Problem to solve: Set down exactly the entries below, beginning at their first line and ending at the line with "have h6 : MarksKeep".

[Records — start]

/-- R331: a running ring that halts. -/
theorem haltAs_effect (has : Bool) (hk : k ≠ .cmd) (hr : ringRuns (ringOf s k n) = true) (hq : (ringOf s k n).quiescing = none) :
    ∃ t, haltAs has k n status cause idx addr acc s = t ∧ (ringOf t k n).st = .halted ∧ (ringOf t k n).hstat = status ∧
      (ringOf t k n).hindex = idx ∧ bit (fltOf t 4).st 0 = true ∧ (∀ x ∈ s.hrd.lateR, x ∈ t.hrd.lateR) ∧ (∀ x ∈ s.hrd.lateW, x ∈ t.hrd.lateW) ∧
      Changes faulted s t := by
  refine ⟨_, rfl, ?_⟩
  unfold haltAs
  extract_lets r own q due x reads isJob keep r1 s1 s2 s3 s4 s5 hrd6 s6
  have runs : ¬(r.st == .disabled || r.st == .halted) = true := by
    have run : ringRuns r = true := hr
    unfold ringRuns at run
    cases hst : r.st <;> simp_all
  have first : Changes [.hrd] s s1 := changes_setRingOf k n r1 s
  have ring1 : ringOf s1 k n = r1 := ringOf_setRing_same
  have late1 : s1.hrd.lateR = s.hrd.lateR ∧ s1.hrd.lateW = s.hrd.lateW := ⟨rfl, rfl⟩
  have h2 : MarksKeep s1 s2 ∧ Changes [.hrd] s1 s2 := by
    show MarksKeep s1 (if _ then _ else _) ∧ Changes [.hrd] s1 (if _ then _ else _)
    split
    · exact ⟨marksKeep_cqReserve _ _ s1, changes_cqReserve _ _ s1⟩
    · exact ⟨.refl s1, changes_refl _ s1⟩
  have h3 : MarksKeep s2 s3 ∧ Changes [.hrd] s2 s3 := ⟨marksKeep_orphanReads _ s2, changes_hrd _ s2.out s2⟩
  have h4 : MarksKeep s3 s4 ∧ Changes noted s3 s4 :=
    ⟨(marksKeep_countR 8 k n 1 s3).trans (marksKeep_notice _ _ _),
      ((ringsKeep_countR 8 k n 1 s3).changes.mono (by decide)).trans (changes_notice _ _ _)⟩
  have h5 : MarksKeep s4 s5 ∧ Changes faulted s4 s5 ∧ bit (fltOf s5 4).st 0 = true :=
    ⟨marksKeep_fault _ _ _ _ _ _ _ s4, changes_fault _ _ _ _ _ _ _ s4, fault_st (by decide)⟩
  have h6 : MarksKeep s5 s6 ∧ Changes [.hrd] s5 s6 := by
    show MarksKeep s5 (if _ then _ else _) ∧ Changes [.hrd] s5 (if _ then _ else _)
    rw [if_neg (by simpa using hk)]
    split
    · exact ⟨marksKeep_atCycle _ _ s5, changes_atCycle _ _ s5⟩
    · exact ⟨.refl s5, changes_refl _ s5⟩
  have flt : s6.flt = s5.flt := h6.2 .flt (by decide)
  have none_ : q = none := hq
  have marks : r1.mark = (.halted, status, idx, r.armd) := rfl
  clear_value s1 s2 s3 s4 s5 s6
  have kept := (((h2.1.trans h3.1).trans h4.1).trans h5.1).trans h6.1
  have mark : (ringOf s6 k n).mark = (.halted, status, idx, r.armd) := by rw [kept.mark, ring1, marks]
  rw [if_neg runs, none_]
  dsimp only
  refine ⟨congrArg (·.1) mark, congrArg (·.2.1) mark, congrArg (·.2.2.1) mark, ?_, ?_, ?_, ?_⟩
  · rw [fltOf, flt]
    exact h5.2.2
  · rw [← late1.1]
    exact kept.lateR
  · rw [← late1.2]
    exact kept.lateW
  · exact ((((((first.trans h2.2).trans h3.2).mono (by decide)).trans (h4.2.mono (by decide))).trans h5.2.1)).trans (h6.2.mono (by decide))

end

/-! ## Acknowledgements and time-outs (R315, R320, R331) -/

section
variable {s : State} {ch tag : Nat}

theorem hostWriteAck_record {x : HWrite} {c m : Nat} {kd : RingKind}
    (hx : s.hrd.wr.find? (fun x => x.chan == ch && x.tag == tag) = some x) (hu : x.use = .record c kd m) (ha : (ringOf s .cq c).armd = true) :
    ∃ t, hostWriteAck ch tag false s = t ∧ (ringOf t .cq c).armd = false ∧
      Out.irq (ringOf s .cq c).w.vec (ringOwner s .cq c) ∈ t.out ∧ Changes recording s t := by
  obtain ⟨s1, hs1⟩ : ∃ s1 : State, s1 = { s with hrd := { s.hrd with wr := s.hrd.wr.filter (fun y => !(y.chan == ch && y.tag == tag)) } } :=
    ⟨_, rfl⟩
  have form : hostWriteAck ch tag false s = tagFreed (seen .cq c s1) := by
    unfold hostWriteAck
    rw [hx]
    dsimp only
    rw [hu, ← hs1]
    rfl
  have ring : ringOf s1 .cq c = ringOf s .cq c := by rw [hs1]; rfl
  have owner : ringOwner s1 .cq c = ringOwner s .cq c := by rw [hs1]; rfl
  have first : Changes [.hrd] s s1 := by rw [hs1]; exact changes_hrd _ s.out s
  have sent : seen .cq c s1 = irq (ringOf s .cq c).w.vec (ringOwner s .cq c) (setRing .cq c { ringOf s .cq c with armd := false } s1) := by
    unfold seen
    dsimp only
    rw [ring, owner, if_pos ha]
  obtain ⟨marks, changes⟩ := tagFreed_keeps (seen .cq c s1)
  have disarmed : ringOf (seen .cq c s1) .cq c = { ringOf s .cq c with armd := false } := by
    rw [sent]
    exact ringOf_setRing_same (s := s1)
  have told : Changes [.hrd] s1 (seen .cq c s1) := by
    rw [sent]
    exact Changes.emit (changes_setRingOf _ _ _ s1)
  refine ⟨_, form, ?_, marks.out _ ?_, ((first.trans told).mono (by decide)).trans changes⟩
  · rw [marks.armd, disarmed]
  · rw [sent]
    exact List.mem_append_right _ List.mem_cons_self

theorem accessTimeout_record {x : HWrite} {c m : Nat} {kd : RingKind}
    (hx : s.hrd.wr.find? (fun x => x.chan == ch && x.tag == tag) = some x) (hu : x.use = .record c kd m)
    (hr : ringRuns (ringOf s .cq c) = true) (hq : (ringOf s .cq c).quiescing = none) (hd : x.at_ + 20000 ≤ s.tim.now) :
    ∃ t, accessTimeout true ch tag s = t ∧ (ringOf t .cq c).st = .halted ∧ (ringOf t .cq c).hstat = 15 ∧ x ∈ t.hrd.lateW ∧
      bit (fltOf t 4).st 0 = true ∧ Changes faulted s t := by
  obtain ⟨s1, hs1⟩ : ∃ s1 : State, s1 = { s with hrd := { s.hrd with
      wr := s.hrd.wr.filter (fun y => !(y.chan == ch && y.tag == tag)), lateW := s.hrd.lateW ++ [x] } } := ⟨_, rfl⟩
  have form : accessTimeout true ch tag s = halt .cq c 15 1 (ringOf s .cq c).f x.addr 6 s1 := by
    unfold accessTimeout
    rw [if_pos rfl, hx]
    dsimp only
    rw [if_neg (by unfold accessLimit; omega), hu, ← hs1]
  have ring : ringOf s1 .cq c = ringOf s .cq c := by rw [hs1]; rfl
  have first : Changes [.hrd] s s1 := by rw [hs1]; exact changes_hrd _ s.out s
  have late : x ∈ s1.hrd.lateW := by rw [hs1]; exact List.mem_append_right _ List.mem_cons_self
  obtain ⟨t, htd, hst, hstat, -, hflt, -, hW, hch⟩ := haltAs_effect (s := s1) (k := .cq) (n := c) (status := 15) (cause := 1)
    (idx := (ringOf s .cq c).f) (addr := x.addr) (acc := 6) false nofun (ring ▸ hr) (ring ▸ hq)
  exact ⟨t, form.trans htd, hst, hstat, hW x late, hflt, (first.mono (by decide)).trans hch⟩

theorem accessTimeout_desc {x : HRead} {kd : RingKind} {m : Nat} (hx : readAt s ch tag = some x) (hu : x.use = .desc kd m)
    (hk : kd = .send ∨ kd = .fill) (hr : ringRuns (ringOf s kd m) = true) (hq : (ringOf s kd m).quiescing = none)
    (hd : x.at_ + 20000 ≤ s.tim.now) :
    ∃ t, accessTimeout false ch tag s = t ∧ (ringOf t kd m).st = .halted ∧ (ringOf t kd m).hstat = 15 ∧ x ∈ t.hrd.lateR ∧
      bit (fltOf t 4).st 0 = true ∧ Changes faulted s t := by
  obtain ⟨s1, hs1⟩ : ∃ s1 : State, s1 = orphanReads (fun u => u == x.use) s := ⟨_, rfl⟩
  have form : accessTimeout false ch tag s = halt kd m 15 1 (ringOf s kd m).f x.addr 6 s1 := by
    unfold accessTimeout
    rw [if_neg Bool.false_ne_true, hx]
    dsimp only
    rw [if_neg (by unfold accessLimit; omega), ← hs1, hu]
  have ring : ringOf s1 kd m = ringOf s kd m := by rw [hs1]; rfl
  have first : Changes [.hrd] s s1 := by rw [hs1]; exact changes_hrd _ s.out s
  have late : x ∈ s1.hrd.lateR := by
    rw [hs1]
    exact List.mem_append_right _ (List.mem_filter.mpr ⟨List.mem_of_find?_eq_some hx, by simp⟩)
  obtain ⟨t, htd, hst, hstat, -, hflt, hR, -, hch⟩ := haltAs_effect (s := s1) (k := kd) (n := m) (status := 15) (cause := 1)
    (idx := (ringOf s kd m).f) (addr := x.addr) (acc := 6) false (by rcases hk with rfl | rfl <;> nofun) (ring ▸ hr) (ring ▸ hq)
  exact ⟨t, form.trans htd, hst, hstat, hR x late, hflt, (first.mono (by decide)).trans hch⟩

theorem hostWriteAck_stray (err : Bool) (h : ∀ x ∈ s.hrd.wr ++ s.hrd.lateW, x.chan = ch → x.tag ≠ tag) :
    hostWriteAck ch tag err s = fault 4 3 (w32 (tag + ch * 2 ^ 9)) 2 0 0 0 s := by
  have none_ : s.hrd.wr.find? (fun x => x.chan == ch && x.tag == tag) = none :=
    List.find?_eq_none.mpr fun x hx => by simpa using h x (List.mem_append_left _ hx)
  have late : s.hrd.lateW.any (fun x => x.chan == ch && x.tag == tag) = false :=
    List.any_eq_false.mpr fun x hx => by simpa using h x (List.mem_append_right _ hx)
  unfold hostWriteAck
  rw [none_]
  dsimp only
  rw [late]
  exact if_neg Bool.false_ne_true

end

/-- Settles O38: an acknowledged record, accesses without a response, and an acknowledgement of nothing outstanding. -/
theorem hostAccesses : Obligations.HostAccesses := by
  unfold Obligations.HostAccesses
  intro s chan tag
  refine ⟨fun x c kd n hx hu => ⟨fun ha => ?_, fun hr hq hd => ?_⟩, fun x kd n hx hu hk hr hq hd => ?_, fun err h => ?_⟩
  · obtain ⟨t, form, harm, hirq, hch⟩ := hostWriteAck_record (s := begin_ s) hx hu ha
    have all := hch.of_begin
    exact ⟨t, congrArg Host.Outcome.next form, harm, hirq, all .regs (by decide), all .qbm (by decide), all .tre (by decide),
      all .cpe (by decide), all .pending (by decide)⟩
  · obtain ⟨t, form, hst, hstat, hlate, hflt, hch⟩ := accessTimeout_record (s := begin_ s) hx hu hr hq hd
    exact ⟨t, congrArg Host.Outcome.next form, hst, hstat, hlate, hflt, hch.of_begin⟩
  · obtain ⟨t, form, hst, hstat, hlate, hflt, hch⟩ := accessTimeout_desc (s := begin_ s) hx hu hk hr hq hd
    exact ⟨t, congrArg Host.Outcome.next form, hst, hstat, hlate, hflt, hch.of_begin⟩
  · have form := hostWriteAck_stray (s := begin_ s) (ch := chan.val) (tag := tag.toNat) err h
    exact ⟨_, congrArg Host.Outcome.next form, fault_st (by decide), (changes_fault _ _ _ _ _ _ _ (begin_ s)).of_begin⟩

end Sys2Proof.Machine
end

section
/-!
SUPPORT. Descriptors and commands taken from a read (R297, R300, R320, R322, R331).
-/

namespace Sys2Proof.Machine

-- one declaration at a time: the package is compiled as one text within a limit of memory
set_option Elab.async false

section
variable {s : State} {k : RingKind} {n ch tag : Nat} {r : Ring} {words : List Word}

/-! ## Reads that go on -/

theorem ringsKeep_dropRead (ch tag : Nat) (s : State) : RingsKeep [.hrd] s (dropRead ch tag s) :=
  ⟨changes_hrd _ s.out s, fun _ _ => rfl, rfl, rfl, id, fun _ => rfl, fun _ => id⟩

theorem ringsKeep_retryReads (s : State) : RingsKeep [.hrd, .cnt] s (retryReads s) := by
  have fold (l : Tab Ring) (u : State) : RingsKeep [.hrd, .cnt] u (l.foldl (fun s e =>
      let k := kindOf (e.1 / 4096)
      if (k == .send || k == .fill || k == .cmd) && e.2.st == .running && e.2.rdN == 0 && 0 < cqRoom s e.2.w.cq then
        tryFetch k (e.1 % 4096) false s
      else s) u) := by
    induction l generalizing u with
    | nil => exact .refl _ u
    | cons e l ih =>
      refine RingsKeep.trans ?_ (ih _)
      dsimp only
      split
      · exact ringsKeep_tryFetch _ _ _ u
      · exact .refl _ u
  exact (RingsKeep.mono (by decide) (ringsKeep_pumpReads _ s)).trans (fold _ _)

/-- Reading leaves a ring that does not run as it is. -/
def RestsKeep (k : RingKind) (n : Nat) (s t : State) : Prop := (ringOf s k n).st ≠ .running → ringOf t k n = ringOf s k n

theorem RestsKeep.trans {t u : State} (h : RestsKeep k n s t) (g : RestsKeep k n t u) : RestsKeep k n s u := fun hs => by
  have e := h hs
  exact (g (e ▸ hs)).trans e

[Records — finish]

Result for this exercise:
/-- R331: a running ring that halts. -/
theorem haltAs_effect (has : Bool) (hk : k ≠ .cmd) (hr : ringRuns (ringOf s k n) = true) (hq : (ringOf s k n).quiescing = none) :
    ∃ t, haltAs has k n status cause idx addr acc s = t ∧ (ringOf t k n).st = .halted ∧ (ringOf t k n).hstat = status ∧
      (ringOf t k n).hindex = idx ∧ bit (fltOf t 4).st 0 = true ∧ (∀ x ∈ s.hrd.lateR, x ∈ t.hrd.lateR) ∧ (∀ x ∈ s.hrd.lateW, x ∈ t.hrd.lateW) ∧
      Changes faulted s t := by
  refine ⟨_, rfl, ?_⟩
  unfold haltAs
  extract_lets r own q due x reads isJob keep r1 s1 s2 s3 s4 s5 hrd6 s6
  have runs : ¬(r.st == .disabled || r.st == .halted) = true := by
    have run : ringRuns r = true := hr
    unfold ringRuns at run
    cases hst : r.st <;> simp_all
  have first : Changes [.hrd] s s1 := changes_setRingOf k n r1 s
  have ring1 : ringOf s1 k n = r1 := ringOf_setRing_same
  have late1 : s1.hrd.lateR = s.hrd.lateR ∧ s1.hrd.lateW = s.hrd.lateW := ⟨rfl, rfl⟩
  have h2 : MarksKeep s1 s2 ∧ Changes [.hrd] s1 s2 := by
    show MarksKeep s1 (if _ then _ else _) ∧ Changes [.hrd] s1 (if _ then _ else _)
    split
    · exact ⟨marksKeep_cqReserve _ _ s1, changes_cqReserve _ _ s1⟩
    · exact ⟨.refl s1, changes_refl _ s1⟩
  have h3 : MarksKeep s2 s3 ∧ Changes [.hrd] s2 s3 := ⟨marksKeep_orphanReads _ s2, changes_hrd _ s2.out s2⟩
  have h4 : MarksKeep s3 s4 ∧ Changes noted s3 s4 :=
    ⟨(marksKeep_countR 8 k n 1 s3).trans (marksKeep_notice _ _ _),
      ((ringsKeep_countR 8 k n 1 s3).changes.mono (by decide)).trans (changes_notice _ _ _)⟩
  have h5 : MarksKeep s4 s5 ∧ Changes faulted s4 s5 ∧ bit (fltOf s5 4).st 0 = true :=
    ⟨marksKeep_fault _ _ _ _ _ _ _ s4, changes_fault _ _ _ _ _ _ _ s4, fault_st (by decide)⟩
  have h6 : MarksKeep s5 s6 ∧ Changes [.hrd] s5 s6 := by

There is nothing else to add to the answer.